The stimulatory effect of TNF{alpha} on PGF2{alpha} synthesis has been shown to be mediated by the activation of PLA2 in cultured bovine endometrial stromal cells [4]. It is generally accepted that PLA2 stimulates intracellular AA accumulation. Moreover, we have shown that TNF{alpha} promoted conversion of AA into PGF2{alpha} in cultured bovine endometrial stromal cells, suggesting that TNF{alpha} acts directly on the metabolism of AA downstream of the PLA2 action in the PG biosynthesis cascade [4]. In the present study, we demonstrated that TNF{alpha} stimulates COX-2 gene expression, resulting in promotion of PGF2{alpha} production in bovine endometrial stromal cells (Fig. 1). COX-2 is an inducible key rate-limiting enzyme for converting AA to the unstable form PGG2/PGH2, which is the first step in the synthesis of PGF2{alpha}, PGE2, and other members of the PG family [8, 9]. Moreover, a specific inhibitor of COX-2 (NS-398) blocked TNF{alpha}-stimulated PGF2{alpha} synthesis in the stromal cells (Fig. 2). These findings suggest that the increase of PGF2{alpha} production induced by TNF{alpha} is caused by increasing COX-2 mRNA expression and activity of this enzyme.
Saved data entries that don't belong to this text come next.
-- ==== Sys2Proof/Machine/Inflate.lean ====
section
/-! DEFINITION. INFLATE (R170 to R178) and CAPTURE (R179 to R182): lanes, job contexts, the capture buffer. -/

namespace Sys2Proof.Machine

/-! ### Lanes (R170, R180) -/

/-- The lanes in use. -/
def State.lanesBusy (s : State) : List Nat :=
  (s.hoist.cages.filterMap fun e => match e.2.phase with | .inflating l => some l | _ => none) ++
    (match s.cmp.capture with | some c => c.lane.toList | none => [])

/-- The lowest enabled lane that is free. (Log 67: DESIGN CHOICE, unsafe.) -/
def State.freeLane (s : State) : Option Nat :=
  (List.range 4).find? fun l => s.fld F.CMP_CTRL_LANE_EN / 2 ^ l % 2 == 1 && !s.lanesBusy.contains l

/-- The cage that waits for a lane and has the highest priority, the lowest-numbered among equals.
(Log 67: DESIGN CHOICE, unsafe.) -/
def State.laneWaiter (s : State) : Option (Nat × Cage) :=
  let waits (e : Nat × Cage) : Bool :=
    match e.2.phase with
    | .waitLane => true
    | .capturing => (match s.cmp.capture with | some c => c.cage == e.1 && c.ready && c.lane.isNone | none => false)
    | _ => false
  (List.filter waits s.hoist.cages).foldl
    (fun b e => match b with | none => some e | some x => if s.cagePrio x.2 < s.cagePrio e.2 then some e else some x) none

def assignLanesGo : Nat → State → State
  | 0, s => s
  | fuel + 1, s =>
    match s.freeLane, s.laneWaiter with
    | some l, some (n, c) =>
      match c.phase with
      | .waitLane =>
        let s := s.setCage n { c with phase := .inflating l }
        let s := if c.desc.srcHost then s.hostReadReq c.desc.src.toNat c.desc.len.toNat else s
        assignLanesGo fuel s
      | _ =>
        match s.cmp.capture with
        | some cp => assignLanesGo fuel { s with cmp := { s.cmp with capture := some { cp with lane := some l } } }
        | none => s
    | _, _ => s

/-- Free lanes are taken in cage priority (R170, R180). (Log 67: DESIGN CHOICE, unsafe.) -/
def State.assignLanes (s : State) : State := if s.domOn dCMP then assignLanesGo 33 s else s

/-! ### Extents -/

/-- An extent cut at page boundaries: address and length of each piece. -/
def pieces : Nat → Nat → Nat → List (Nat × Nat)
  | 0, _, _ => []
  | fuel + 1, a, n =>
    if n = 0 then [] else
      let k := min n (frameBytes - a % frameBytes)
      (a, k) :: pieces fuel (a + k) (n - k)

def piecesOf (a n : Nat) : List (Nat × Nat) := pieces (n / frameBytes + 2) a n

/-- The input of a job as far as it can be read, and the status that ends it early. Bytes from host memory, the source
itself or its remote pages, are those that the reads returned. -/
def State.jobInput (s : State) (d : Desc) (res : ReadRes) : List Byte × Option Nat :=
  if d.srcHost then
    match res with
    | .data bs => (fitBytes d.len.toNat bs, none)
    | _ => ([], some stPCIEERROR)
  else
    let r := (piecesOf d.src.toNat d.len.toNat).foldl
      (fun (a : List Byte × Option Nat × List Byte) p =>
        match a.2.1 with
        | some _ => a
        | none =>
          match s.translate p.1, res with
          | .dram x _, _ => (a.1 ++ s.dramRead x p.2, none, a.2.2)
          | .host _, .data _ => (a.1 ++ fitBytes p.2 a.2.2, none, a.2.2.drop p.2)
          | .host _, _ => (a.1, some stPCIEERROR, a.2.2)
          | .invalid, _ => (a.1, some stADDRFAULT, a.2.2))
      ([], none, match res with | .data bs => bs | _ => [])
    (r.1, r.2.1)

/-- How many bytes from `a` on lie in local pages, up to `n`. -/
def State.localRoom (s : State) (a n : Nat) : Nat :=
  ((piecesOf a n).foldl
    (fun (acc : Nat × Bool) p =>
      if acc.2 then match s.translate p.1 with | .dram _ _ => (acc.1 + p.2, true) | _ => (acc.1, false) else acc)
    (0, true)).1

/-- Write bytes to surface space, page by page; only local pages are reached. (Log 68: DESIGN CHOICE, unsafe.) -/
def State.surfWrite (s : State) (a : Nat) (bs : List Byte) : State :=
  ((piecesOf a bs.length).foldl
    (fun (acc : State × List Byte) p =>
      match acc.1.translate p.1 with
      | .dram x _ => (acc.1.dramWrite x (acc.2.take p.2), acc.2.drop p.2)
      | _ => (acc.1, acc.2.drop p.2))
    (s, bs)).1

/-- Bytes written by lanes, a 64-bit counter that saturates (R184). -/
def State.countOut (s : State) (n : Nat) : State :=
  let t := min (2 ^ 64 - 1) (s.fld F.CMP_OUT_LO_COUNT + s.fld F.CMP_OUT_HI_COUNT * 2 ^ 32 + n)
  (s.setFld F.CMP_OUT_LO_COUNT t).setFld F.CMP_OUT_HI_COUNT (t / 2 ^ 32)

/-! ### INFLATE -/

def Desc.cont (d : Desc) : Bool := d.tflags % 2 == 1
def Desc.sealed (d : Desc) : Bool := d.tflags / 2 % 2 == 1
def Desc.keySlot (d : Desc) : Nat := d.tflags / 4 % 16

/-- The queue of a cage's transfer; channels carry no INFLATE. -/
def Cage.queue (c : Cage) : Nat := match c.owner with | .queue q => q | .chan _ => 0

/-- The checks of an INFLATE (R170, R173, R174, R178); one that passes waits for a lane. (Log 69: DEDUCED, unsafe.) -/
def State.descInflate (s : State) (n : Nat) (c : Cage) : State :=
  let d := c.desc
  let len := d.len.toNat
  let ctx := s.ctxOf c.queue
  let fits : Bool :=
    match ctx with
    | some x =>
      match SMap.find? s.cmp.ctxs x with
      | some j => j.src == d.src && j.len == d.len && j.sealed == d.sealed && j.keySlot == d.keySlot
      | none => false
    | none => false
  if d.dstHost then s.finish n c stREFUSED len
  else if len = 0 then s.finish n c stOKZERO 0
  else if 536870912 < len || !s.domOn dCMP then s.finish n c stREFUSED len
  else if d.cont && !fits then s.finish n c stREFUSED len
  else
    let s :=
      match ctx with
      | some x =>
        if d.cont then
          let act (e : Nat × JobCtx) : Nat × JobCtx := if e.1 = x then (e.1, { e.2 with active := true }) else e
          { s with cmp := { s.cmp with ctxs := List.map act s.cmp.ctxs } }
        else (s.freeCtx x).bump F.CMP_CTX_DISCARDED_COUNT
      | none => s
    if d.sealed && !s.dstAllProtected d.dst.toNat d.param.toNat then
      (if d.cont then s.dropJob n c else s).finish n c stPROTECTED len
    else (s.setCage n { c with phase := .waitLane }).assignLanes

def execDescInflate (n : BitVec 5) (s : State) : Host.Outcome State Fault Refusal :=
  .next (s.onStart n.toNat 2 fun c => s.descInflate n.toNat c)

/-- What the input of a job decodes to: the bytes of the QZ stream, how many of them the job counts, and what ends the
job before decoding: status and bit offset. -/
structure JobSource where
  plain : List Byte
  count : Nat
  fail : Option (Nat × Nat)
  iv : List Byte
  aad : List Byte
  ct : List Byte
  /-- The tag of the second pass verifies (R177). -/
  tagOk : Bool
deriving DecidableEq, Repr

/-- The parts of an envelope (R176): ciphertext and tag, for a ciphertext of `ctLen` bytes. -/
def envCt (env : List Byte) (ctLen : Nat) : List Byte := (env.drop 24).take ctLen
def envTag (env : List Byte) (ctLen : Nat) : List Byte := (env.drop (24 + ctLen)).take 16

/-- The plaintext of a sealed job (R176, R177). `held` is the context that a continuation resumes; `env` what the first pass
read, or a continuation reads; `env2` what the second pass of a first descriptor reads. `guess` stands for a CT_LEN of
which the input does not hold all four bytes. (Log 69: DEDUCED, unsafe.) -/
def State.sealedSource (s : State) (d : Desc) (held : Option JobCtx) (env env2 : List Byte) (guess : Nat) : JobSource :=
  let ctLen := match held with | some j => j.ctLen | none => if env.length < 24 then guess else ofLe ((env.drop 20).take 4)
  let fail (st bit : Nat) : JobSource := ⟨[], ctLen, some (st, bit), [], [], [], false⟩
  if env.length < 40 + ctLen then fail 0x14 (8 * ctLen)
  else
    match s.keyOf d.keySlot with
    | none => fail 0x17 0
    | some key =>
      let rks := roundKeys key
      let tag := envTag env ctLen
      match held with
      | some j =>
        let ct := j.ctSeen ++ (envCt env ctLen).drop j.ctSeen.length
        ⟨gcmCtr rks j.iv ct, ctLen, none, j.iv, j.aad, ct, gcmTag rks j.iv j.aad ct == tag⟩
      | none =>
        let head := env.take 3 == [0x51#8, 0x53#8, 0x01#8] && (env.getD 3 0).toNat == d.keySlot
        if !head || gcmTag rks ((env.drop 8).take 12) (env.take 24) (envCt env ctLen) != tag then fail 0x17 0
        else
          let iv := (env2.drop 8).take 12
          let ct := envCt env2 ctLen
          ⟨gcmCtr rks iv ct, ctLen, none, iv, env2.take 24, ct, gcmTag rks iv (env2.take 24) ct == tag⟩

/-- The lowest-numbered free context (R173). -/
def State.nextCtx (s : State) : Option Nat := (List.range 64).find? fun c => (SMap.find? s.cmp.ctxs c).isNone

/-- INFLATE_END (R172, R183). -/
def State.inflateEnd (s : State) (q inBit total index status : Nat) (ctx : Option Nat) : State :=
  s.post F.CMP_EVT_RING 0x0400
    [(13, q), (32, inBit), (32, total), (16, index), (8, status), (6, ctx.getD 0), (1, b2n ctx.isSome)]

/-- A job ends: its context is freed, and the descriptor is written back. -/
def State.jobDone (s : State) (n : Nat) (c : Cage) (status residue : Nat) : State :=
  ((s.dropJob n c).finish n c status residue).transferComplete n

/-- Save the job in a context (R173): the one its queue holds, or the lowest free one. -/
def State.saveJob (s : State) (c : Cage) (src : JobSource) (q : QzState) : State × Option Nat :=
  let d := c.desc
  let slot := match s.ctxOf c.queue with | some x => some x | none => s.nextCtx
  match slot with
  | none => ((s.bump F.CMP_CTX_REFUSED_COUNT).raise 0x16 3, none)
  | some x =>
    let j : JobCtx :=
      ⟨false, c.queue, s.qHead c.queue, d.src, d.len, d.sealed, d.keySlot, q, src.iv, src.aad, src.count,
       if d.sealed then src.ct.take ((q.bit + 7) / 8) else []⟩
    ({ s with cmp := { s.cmp with ctxs := SMap.insert s.cmp.ctxs x j } }, some x)

/-- A lane runs the decoder over the plaintext of a job from `start` on; `early` is the status that ends it where the input
ends (R169 to R175, R177). -/
def State.inflateRun (s : State) (n : Nat) (c : Cage) (src : JobSource) (start : QzState) (early : Option Nat) : State :=
  let d := c.desc
  let q := c.queue
  let room := s.localRoom d.dst.toNat d.param.toNat
  let r := qzRun start src.plain room
  let rest (bit : Nat) : Nat := src.count - (bit + 7) / 8
  let s := (s.surfWrite d.dst.toNat r.out).countOut r.out.length
  match r.stop with
  | .done =>
    if src.tagOk then s.jobDone n c stOK (rest r.q.bit)
    else
      let s := s.surfWrite d.dst.toNat (List.replicate r.out.length 0)
      (s.inflateEnd q 0 r.q.total (s.qHead q) 0x17 none).jobDone n c 0x17 (rest r.q.bit)
  | .full =>
    if room < d.param.toNat then s.jobDone n c stADDRFAULT (rest r.q.bit)
    else
      let sv := s.saveJob c src r.q
      ((sv.1.inflateEnd q r.q.bit r.q.total (s.qHead q) stOUTPUTFULL sv.2).finish n c stOUTPUTFULL (rest r.q.bit)).transferComplete n
  | .fault st bit used =>
    match early with
    | some e => if st = 0x14 then s.jobDone n c e (rest r.q.bit) else
        (s.inflateEnd q bit r.q.total (s.qHead q) st none).jobDone n c st (rest used)
    | none => (s.inflateEnd q bit r.q.total (s.qHead q) st none).jobDone n c st (rest used)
Recently, Parent et al. [13] demonstrated that TNF{alpha} induces PGE2 by increasing PGE synthase and COX-2 in cultured bovine endometrial stromal cells. The results of our previous study suggest that TNF{alpha} stimulates the secretion of both PGF2{alpha} and PGE2 from bovine endometrium throughout the estrous cycle, and that TNF{alpha} is involved in the initiation of luteolysis by decreasing the PGE2:PGF2{alpha} ratio at the late luteal stage [14]. The up-regulation of COX-2 mRNA by TNF{alpha} could explain the increase of PG synthesis. The cause of the change in the ratio of PG production is not clear, but it may be due to modulation of the activities of PGF synthase, PGE synthase, or PGE2-9-ketoreductase, which converts PGE2 into PGF2{alpha} [27, 30]. However, Madore at al. [31] recently found that AKR1C family members (to which all the currently known PGF synthases belong) are not expressed in the bovine endometrium. Alternatively, an aldose reductase known for its 20{alpha}-hydroxysteroid dehydrogenase (20{alpha}-HSD) activity, AKR1B5, is a likely candidate enzyme for controlling the sufficient and timely production of PGF2{alpha} in the bovine endometrium [31]. AKR1B5 has also been suggested to inactivate progesterone by transforming it into 20{alpha}-hydroxyprogesterone [32, 33]. In turn, progesterone and a glucocorticoid (dexamethasone) caused a dose-related decrease in 20{alpha}-HSD (AKR1B5) mRNA [34]. In addition, glucocorticoids have been demonstrated to antagonize functions of TNF{alpha} by inhibiting activity of the transcription factor nuclear factor kappa B (NF-{kappa}B) [35, 36] and by the induction of inhibitory protein (I-{kappa}B) that finally inhibits NF-{kappa}B [37, 38]. Therefore, it could be assumed that NF-{kappa}B is a key regulator of COX-2 expression in TNF{alpha}-induced PG production [3941].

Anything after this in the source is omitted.